MetaPhOrs is a public repository of phylogeny-based orthologs and paralogs that were computed using phylogenetic trees available in twelve public repositories. Currently, over 6.8 billion of unique homologs are deposited in MetaPhOrs database. These predictions were retrieved from 7 million Maximum Likelihood trees for 2,714 species. For each prediction, MetaPhOrs provides a Consistency Score and Evidence Level describing its goodness, together with number of trees and links to their source databases.
The metaPhOrs consistency-based algorithm is described here:
MetaPhOrs: orthology and paralogy predictions from multiple phylogenetic evidence using a consistency-based confidence score
LP Pryszcz, J Huerta-Cepas, T Gabaldon
Nucleic acids research 39 (5), e32-e32
Duplications and speciations are computed using the species overlap algorithm (Huerta-Cepas et. al. 2017).
The species-overlap algorithm is an alternative approach of inferring evolutionary events from gene phylogenies. The only evolutionary information required by such algorithm is a rooted gene tree. This method requires neither a fully-resolved species phylogeny, nor reconciliation steps. To decide whether a given node represents a speciation or a duplication event, this algorithm employs the level of overlap between species represented under its two descendant nodes. In brief, a species-overlap score (SOS) is calculated for every node as the proportion of shared species between child branches over the total number of organisms under the node. If the SOS is higher than given threshold, the parental node is mapped as duplication, otherwise as speciation event. The best performance of the algorithm has been reported to be associated with the use of a SOS threshold equal to 0.0, so speciation is only assumed if no species overlap is detected between its descendant nodes.This the SOS used in MetaPhOrs.
MetaPhOrs combines information from multiple strains into single meta-proteome for each species. As a result, the phylogenetic signals from multiple strains of one species present in given tree are counted multiple times and number of trees in orthology tables may be slightly larger than number of trees retrieved in tree page.
Orthology/paralogy assignment in MetaPhOrs is based on Consistency Score (CS). Consistency score ranges from 0 to 1. In brief, the closer the value of CS to 1.0, the more confident the prediction.

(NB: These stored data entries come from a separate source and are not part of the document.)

-- ==== Sys2Proof/Machine/Core.lean ====
section
/-! DEFINITION. The machine as the host runs it. -/

def Sys2Proof.core : Host.Core := { State := Sys2Proof.Machine.State, Fault := Sys2Proof.Machine.Fault, Refusal := Sys2Proof.Machine.Refusal, step := Sys2Proof.Machine.step, reset := Sys2Proof.Machine.State.reset }
end

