/-- Four steps of the Gray sequence come back to the start. -/
theorem grayCount_four_steps (sign : QdSign) (p : BitVec 2) :
    grayCount sign p (grayNext (grayNext (grayNext (grayNext p)))) = some 0 := by
  cases sign <;> revert p <;> decide

section WheelAfter

variable {sign : QdSign} {n : BitVec 2} {q : QdWheel}

theorem wheelAfter_of_none (h : grayCount sign q.prev n = none) :
    (wheelAfter sign n q).last = .error ∧ (wheelAfter sign n q).pos = q.pos := by
  simp only [wheelAfter, h, and_self]

theorem wheelAfter_of_some {d : Int} (h : grayCount sign q.prev n = some d) :
    wheelAfter sign n q = { q with prev := n, pos := q.pos + BitVec.ofInt 32 d, last := resultOf (some d) } := by
  simp only [wheelAfter, h]

end WheelAfter

/-! ## The registers of the decoder (R138 to R144) -/

theorem wheelOffset_pos_toNat (w : Wheel) : (wheelOffset 0x040 w).toNat = 0x040 + 4 * wheelNumber w := by
  cases w <;> rfl

theorem readRule_pos (w : Wheel) : ReadRule (wheelOffset 0x040 w) (.rdPos w) (fun s => (s.qd.get w).pos) :=
  .intro (by cases w <;> rfl) fun _ => rfl

theorem writeRule_pos (w : Wheel) : WriteRule (wheelOffset 0x040 w) (.wrPos w)
    (fun v s => { s with qd := s.qd.set w { s.qd.get w with pos := v } }) :=
  .intro (fun _ => by cases w <;> rfl) fun _ _ => rfl

/-- A step that goes on to a read of POS makes the read answer the position it left (R138). -/
theorem run_two_rdPos {s t : State} {w : Wheel} {pins : Pins} {rest : List Event} (h : step s = .next t)
    (he : t.events = .hostRead pins (t.params.qtpBase + (0x040 + 4 * wheelNumber w)) 4 :: rest) :
    ∃ u, Host.Core.run core 2 s = .next u ∧ u.reply = .data (t.qd.get w).pos := by
  obtain ⟨-, -, hread, -⟩ := readRule_pos w
  exact ⟨_, run_two h (hread t pins rest (wheelOffset_pos_toNat w ▸ he)), rfl⟩

/-- Two 2-bit fields side by side in the low bits of a word, as a number. -/
theorem append_two_fields (lo hi : BitVec 2) : (0#28 ++ hi) ++ lo = BitVec.ofNat 32 (lo.toNat + 4 * hi.toNat) := by
  revert lo hi; decide

/-! ## The error count (R30, R141) -/

/-- A sample leaves the error count or counts one up, and never beyond 2^32 − 1. -/
theorem sampledWheel_errcnt_bounds (n : BitVec 2) (r : SampleResult) (q : QdWheel) :
    q.errcnt.toNat ≤ (sampledWheel n r q).errcnt.toNat ∧ (sampledWheel n r q).errcnt.toNat ≤ q.errcnt.toNat + 1 := by
  cases r with
  | error =>
    have hlt := q.errcnt.isLt
    show _ ≤ (errcntNext q.errcnt).toNat ∧ (errcntNext q.errcnt).toNat ≤ _
    rw [errcntNext_toNat]
    omega
  | _ => exact ⟨le_rfl, Nat.le_succ _⟩

end Sys2Proof.Machine
end

section
/-! PROOFS. The statements about the quadrature decoder: its samples, its reset and its registers (41_quad_decoder.md). -/

namespace Sys2Proof.Machine

/-- Settles O23, by the SEL: one that names a wheel samples it, one that names none fails. -/
theorem qdSampleOneWheel : Obligations.QdSampleOneWheel := by
  refine ⟨fun w => ?_, exec_qdSample, fun _ s hsel => exec_qdSample_badSel hsel s,
    fun _ s _ hc => exec_wrCmd_rsvdBits hc s⟩
  cases w with
  | left => exact decodeInvertsEncode (.qdSample 0#3)
  | right => exact decodeInvertsEncode (.qdSample 1#3)

/-- Settles O24: both wheels sampled from the state before, and the illegal words by the checks of a CMD write. -/
theorem qdSampleAllBothWheels : Obligations.QdSampleAllBothWheels :=
  ⟨decodeInvertsEncode .qdSampleAll, exec_qdSampleAll,
    fun _ s hop hsel hc => exec_wrCmd_badSel_of_noSel (by simp [hop]) hsel hc s,
    fun _ s _ hc => exec_wrCmd_rsvdBits hc s⟩

/-- Settles O25: the first sample leaves the other wheel and its pins alone, so the second one finds them as they were. -/
theorem sampleOrderUnobservable : Obligations.SampleOrderUnobservable := by
  intro s t u a first second hne ht hu ha
  obtain ⟨htqd, htparams, htevents⟩ := exec_qdSample_next ht
  obtain ⟨huqd, -, -⟩ := exec_qdSample_next hu
  have hsecond : sampledAt t second = sampledAt s second :=
    sampledAt_congr htparams htevents (by rw [htqd, PerWheel.get_set_other _ _ hne.symm])
  rw [exec_qdSampleAll] at ha
  cases ha
  rw [huqd, htqd, hsecond]
  exact (bothSampled_eq_set s hne).symm

/-- Settles O26: the step on a Strobe is the sample of both wheels. -/
theorem strobeSamplesBothWheels : Obligations.StrobeSamplesBothWheels := by
  intro s pins rest he
  refine ⟨channelNow_strobe he, ?_⟩
  rw [step_strobe he, qdSampleBoth_eq_bothSampled]

/-- Settles O28, by the Gray count of two, three and four steps. -/
theorem missedEdges : Obligations.MissedEdges := by
  intro s w pins rest he
  obtain ⟨hchannel, hstep⟩ := strobeSamplesBothWheels s pins rest he
  refine ⟨_, hstep, ?_⟩
  have hwheel : (bothSampled s).get w = wheelAfter s.params.qdSign (channelOf (pins.get w)) (s.qd.get w) := by
    rw [bothSampled_get, sampledAt, hchannel]
  simp only [hwheel]
  refine ⟨fun h => ?_, fun h => ?_, fun h => ?_⟩ <;> rw [h]
  · exact wheelAfter_of_none (grayCount_two_steps _ _)
  · rw [wheelAfter_of_some (grayCount_three_steps _ _), BitVec.ofInt_neg, ← BitVec.sub_eq_add_neg]
    exact ⟨rfl, rfl⟩
  · rw [wheelAfter_of_some (grayCount_four_steps _ _)]
    exact ⟨rfl, BitVec.add_zero _⟩

/-- Settles O29: the effect by evaluation, the illegal words by the checks of a CMD write, and the read after it as a second
step. -/
theorem qdResetZeroesCounters : Obligations.QdResetZeroesCounters := by
  refine ⟨decodeInvertsEncode .qdReset, fun _ => rfl,
    fun _ s hop hsel hc => exec_wrCmd_badSel_of_noSel (by simp [hop]) hsel hc s,
    fun _ s _ hc => exec_wrCmd_rsvdBits hc s, fun s w p q rest he => ?_⟩
  obtain ⟨-, -, hcommand⟩ := stepRunsDecodedInstruction s p
    (.hostRead q (s.params.qtpBase + (0x040 + 4 * wheelNumber w)) 4 :: rest) 0x008#12 .qdReset 0x00000003#32
  obtain ⟨t, ht, hstep⟩ := hcommand he (decodeInvertsEncode .qdReset)
  cases ht
  obtain ⟨u, hu, hreply⟩ := run_two_rdPos hstep (w := w) rfl
  exact ⟨u, hu, hreply.trans (by cases w <;> rfl)⟩

/-- Settles O30: the two rules of POS, and the read after the write as a second step. -/
theorem positionRegisters : Obligations.PositionRegisters := by
  refine ⟨readRule_pos, writeRule_pos, fun s w v p q rest he => ?_⟩
  obtain ⟨-, -, hwrite, -⟩ := writeRule_pos w
  have hstep := hwrite s p v _ (by rw [wheelOffset_pos_toNat, he])
  obtain ⟨u, hu, hreply⟩ := run_two_rdPos hstep (w := w) rfl
  exact ⟨u, hu, hreply.trans (by rw [PerWheel.get_set_same])⟩

/-- Settles O31: the two rules of ERR, and over all events what a step can make of a wheel. -/
theorem errorCountRegisters : Obligations.ErrorCountRegisters := by
  refine ⟨fun w => .intro (by cases w <;> rfl) fun _ => rfl,
    fun w => .intro (fun _ => by cases w <;> rfl) fun _ _ => rfl, fun s t w h hzero hreset => ?_⟩
  generalize ht : t.qd.get w = q
  cases ht ▸ step_wheel h w with
  | kept => exact ⟨le_rfl, Nat.le_succ _⟩
  | sampled => exact sampledWheel_errcnt_bounds _ _ _
  | zeroed hc => exact absurd hc hzero
  | loaded => exact ⟨le_rfl, Nat.le_succ _⟩
  | reset _ hr => exact absurd hr hreset

/-- Settles O32: each register by how its offset decodes and what its instruction answers. -/
theorem qdObservationRegisters : Obligations.QdObservationRegisters := by
  refine ⟨.intro rfl fun s => ?pins, .intro rfl fun s => ?prev, .intro rfl fun s => ?last,
    .intro (fun _ => rfl) fun _ _ => rfl, .intro (fun _ => rfl) fun _ _ => rfl, .intro (fun _ => rfl) fun _ _ => rfl⟩
  case pins =>
    rw [channelNow_eq_pinsAt, channelNow_eq_pinsAt, ← append_two_fields]
    rfl
  case prev =>
    rw [← append_two_fields]
    rfl
  case last =>
    show answer ((0#28 ++ lastCode s.qd.right.last) ++ lastCode s.qd.left.last) s = _
    rw [append_two_fields]
    cases s.qd.left.last <;> cases s.qd.right.last <;> rfl

end Sys2Proof.Machine
end

section
/-! SUPPORT. The tachometer in the words of the statements: its two registers as numbers, a tick as counting or pushing, the history
by age, the computed speeds, and what a step can make of the tachometer and which event did it (42_tachometer.md). -/

namespace Sys2Proof.Machine

/-! ## The registers as numbers (R160, R161, R165, R171) -/

theorem tachCtrlWord_eq (t : Tach) : tachCtrlWord t = BitVec.ofNat 32 (t.div.toNat + 65536 * t.periodMs.toNat) := by
  have hdiv := t.div.isLt
  apply BitVec.eq_of_toNat_eq
  rw [tachCtrlWord, BitVec.toNat_append, ← Nat.shiftLeft_add_eq_or_of_lt hdiv, Nat.shiftLeft_eq, BitVec.toNat_ofNat]
  omega

theorem tachStateWord_eq (t : Tach) : tachStateWord t = BitVec.ofNat 32 (t.idx.val + 65536 * t.divcnt.toNat) := by
  have hidx : (BitVec.ofNat 5 t.idx.val).toNat = t.idx.val := by rw [BitVec.toNat_ofNat]; omega
  apply BitVec.eq_of_toNat_eq
  rw [tachStateWord, BitVec.toNat_append, ← Nat.shiftLeft_add_eq_or_of_lt (BitVec.isLt _), BitVec.toNat_append,
    ← Nat.shiftLeft_add_eq_or_of_lt (BitVec.isLt _), hidx, Nat.shiftLeft_eq, Nat.shiftLeft_eq, BitVec.toNat_ofNat]
  simp only [BitVec.toNat_ofNat]
  omega

/-- A field of TACH_CTRL as stored, as a number: at least 1 (R32). -/
theorem atLeastOne_eq (v : BitVec 16) : atLeastOne v = BitVec.ofNat 16 (max 1 v.toNat) := by
  unfold atLeastOne
  split
  next h => rw [h]; rfl
  next h =>
    have hpos : v.toNat ≠ 0 := fun h0 => h (BitVec.eq_of_toNat_eq h0)
    rw [max_eq_right (by omega), BitVec.ofNat_toNat, BitVec.setWidth_eq]

theorem atLeastOne_ne_zero (v : BitVec 16) : atLeastOne v ≠ 0#16 := fun h => by
  have hpos := atLeastOne_pos v
  rw [h] at hpos
  cases hpos

theorem tachConfigure_eq (v : Word) (t : Tach) : tachConfigure v t = { t with
    div := BitVec.ofNat 16 (max 1 (v.toNat % 65536))
    periodMs := BitVec.ofNat 16 (max 1 (v.toNat / 65536))
    divcnt := 0#16 } := by
  have hv := v.isLt
  have hlow : (v.extractLsb' 0 16).toNat = v.toNat % 65536 := by simp [BitVec.extractLsb'_toNat]
  have hhigh : (v.extractLsb' 16 16).toNat = v.toNat / 65536 := by
    rw [BitVec.extractLsb'_toNat, Nat.shiftRight_eq_div_pow]
    omega
  rw [tachConfigure, atLeastOne_eq, atLeastOne_eq, hlow, hhigh]

/-- The statements' offset of any of the 32 words of a history window is the encoder's (R83). -/
theorem slotOffset_eq_of_lt (w : Wheel) {k : Nat} (hk : k < 32) : slotOffset w k = histOffset w (BitVec.ofNat 5 k) := by
  have hw : wheelNumber w < 2 := by cases w <;> decide
  apply BitVec.eq_of_toNat_eq
  rw [histOffset_toNat, slotOffset, BitVec.toNat_ofNat, BitVec.toNat_ofNat]
  omega

theorem readRule_hist (w : Wheel) {k : Nat} (hk : k < 32) :
    ReadRule (slotOffset w k) (.rdHist w (BitVec.ofNat 5 k)) (fun s => histRead s.tach w (BitVec.ofNat 5 k)) :=
  .intro (slotOffset_eq_of_lt w hk ▸ decode_read_histOffset w _) fun _ => rfl

theorem writeRule_hist (w : Wheel) {k : Nat} (hk : k < 32) :
    WriteRule (slotOffset w k) (.wrHist w (BitVec.ofNat 5 k)) (fun _ s => s) :=
  .intro (slotOffset_eq_of_lt w hk ▸ decode_write_histOffset w _) fun _ _ => rfl

theorem histRead_slot (t : Tach) (w : Wheel) (k : Fin 17) : histRead t w (BitVec.ofNat 5 k.val) = (t.hist.get w)[k] := by
  have hk : (BitVec.ofNat 5 k.val).toNat = k.val := by rw [BitVec.toNat_ofNat]; omega
  simp [histRead, hk]

/-! ## A tick (R162, R163) -/

/-- A push at the positions of the state (R162); the other fields of the tachometer do not matter. -/
theorem pushed_tachPush (s : State) {t : Tach} (hhist : t.hist = s.tach.hist) (hidx : t.idx = s.tach.idx) :
    Pushed s (tachPush s.qd.left.pos s.qd.right.pos t) := by
  refine ⟨fun w k => ?_, ?_⟩
  · rw [tachPush_hist, hhist, hidx]
    cases w <;> rfl
  · rw [← hidx]
    rfl

/-- A tick is a tick of the divider in the words of the statements: it counts below DIV and pushes on reaching it. -/
theorem ticked_tachTick (s : State) : Ticked s (tachTick s).tach := by
  have hdiv := s.tach.div.isLt
  by_cases hlt : s.tach.divcnt.toNat + 1 < s.tach.div.toNat
  · rw [tachTick_counts s hlt]
    refine ⟨rfl, rfl, rfl, fun _ => ⟨?_, rfl, rfl⟩, fun hge => by omega⟩
    rw [BitVec.toNat_ofNat]
    omega
  · rw [tachTick_pushes s (Nat.not_lt.1 hlt)]
    exact ⟨rfl, rfl, rfl, fun h => absurd h hlt, fun _ => ⟨rfl, pushed_tachPush s rfl rfl⟩⟩

theorem exec_tachTick (s : State) :
    exec .tachTick s = ranWith s s.port.res0 s.qd (tachTick s).tach s.pid := by
  show acknowledge (cmdDone (tachTick s)) = _
  rw [tachTick_eq s]
  rfl

/-! ## The history by age (R162, R166) -/

/-- The slot of the entry of age j, with i the next slot to write. -/
def slotOfAge (i j : Fin 17) : Fin 17 := ⟨(i.val + 16 - j.val) % 17, by omega⟩

theorem entryOfAge_eq {t : Tach} {j k : Fin 17} (hk : slotOfAge t.idx j = k) (w : Wheel) :
    entryOfAge t w j = (t.hist.get w)[k] := by
  subst hk
  rfl

/-- The next slot to write holds the oldest entry. -/
theorem slotOfAge_oldest (i : Fin 17) : slotOfAge i 16 = i := by
  apply Fin.ext
  show (i.val + 16 - 16) % 17 = i.val
  omega

theorem slotOfAge_nextSlot_zero (i : Fin 17) : slotOfAge (nextSlot i) 0 = i := by
  apply Fin.ext
  show ((i.val + 1) % 17 + 16 - 0) % 17 = i.val
  omega

/-- A push makes every slot one push older. -/
theorem slotOfAge_nextSlot_succ (i : Fin 17) (j : Fin 16) : slotOfAge (nextSlot i) j.succ = slotOfAge i j.castSucc := by
  apply Fin.ext
  show ((i.val + 1) % 17 + 16 - (j.val + 1)) % 17 = (i.val + 16 - j.val) % 17
  omega

/-- Only the oldest entry stands in the next slot to write. -/
theorem slotOfAge_castSucc_ne (i : Fin 17) (j : Fin 16) : slotOfAge i j.castSucc ≠ i := fun h => by
  have hval : (i.val + 16 - j.val) % 17 = i.val := congrArg Fin.val h
  omega

section Push

variable {s : State} {t : Tach} (h : Pushed s t)
include h

theorem idx_of_pushed : t.idx = nextSlot s.tach.idx := by
  obtain ⟨-, hidx⟩ := h
  exact Fin.ext hidx

theorem newest_of_pushed (w : Wheel) : entryOfAge t w 0 = (s.qd.get w).pos := by
  have hslot : slotOfAge t.idx 0 = s.tach.idx := by rw [idx_of_pushed h, slotOfAge_nextSlot_zero]
  obtain ⟨hhist, -⟩ := h
  rw [entryOfAge_eq hslot, hhist, if_pos rfl]

theorem older_of_pushed (w : Wheel) (j : Fin 16) : entryOfAge t w j.succ = entryOfAge s.tach w j.castSucc := by
  have hslot : slotOfAge t.idx j.succ = slotOfAge s.tach.idx j.castSucc := by
    rw [idx_of_pushed h, slotOfAge_nextSlot_succ]
  obtain ⟨hhist, -⟩ := h
  rw [entryOfAge_eq hslot, hhist, if_neg (slotOfAge_castSucc_ne _ j), entryOfAge_eq rfl]

end Push

/-! ## The speeds (R167, R168) -/

theorem oldest_eq (t : Tach) (w : Wheel) : oldest t w = (entryOfAge t w 16).toInt := by
  rw [entryOfAge_eq (slotOfAge_oldest t.idx)]
  rfl

theorem newest_eq (t : Tach) (w : Wheel) : newest t w = (entryOfAge t w 0).toInt := rfl

/-- A difference of int32s taken modulo 2^32 is the difference of their patterns. -/
theorem wrap32_sub (a b : Word) : wrap32 (a.toInt - b.toInt) = (a - b).toInt := by
  rw [wrap32, sext32, bits32, BitVec.toInt_ofInt, BitVec.toInt_sub]

/-- A computed speed is written without loss: it is saturated to int32 (R167). -/
theorem toInt_bits32_speedOf (t : Tach) (w : Wheel) : (bits32 (speedOf t w)).toInt =
    max (-2147483647) (min 2147483647
      (((entryOfAge t w 16 - entryOfAge t w 0).toInt * 1000).tdiv (t.periodMs.toNat * 16))) := by
  have hspeed := speedOf_eq t w
  rw [oldest_eq, newest_eq, wrap32_sub] at hspeed
  rw [← hspeed]
  exact sext32_bits32 (by omega) (by omega)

Consistency score is the ratio of the number of trees confirming given relationship over the total number of trees that were used to infer the relationship between particular protein pair. Orthology Consistency Score (CSo) is calculated for orthology searches, respectively paralogy Consistency Score (CSp) for paralogy queries, as follows:
CSo = To / (To + Tp)
CSp = Tp / (To + Tp)
The recommended CSo threshold for orthology prediction is 0.5. The CS might be altered by the user in order to adjust sensitivity/positivity of each query accordingly. All homology relationships are returned when CS cut-off of 0.0 is applied, while CS cut-off of 1.0 returns only fully consistent predictions.
Evidence level defines the number of independent sources (databases), in which trees confirming each prediction have been found. In general the higher evidence level, the better reliability of the prediction as more sources were used to infer it.
Evidence level may vary from 1 to 12 (as trees were retrieved from 12 databases). The Evidence Level cut-off has to altered with care, as external databases overlap partially, and for some pairs of species there is only one source of data (Evidence Level of 1). It's recommended to start queries with Evidence Level cut-off of 1, and then eventually increase the cut-off.
Note, in the first releases (200909 and 200911), evidence level was counting different phylomes as independent source. From release 201405 on, only different databases are counted.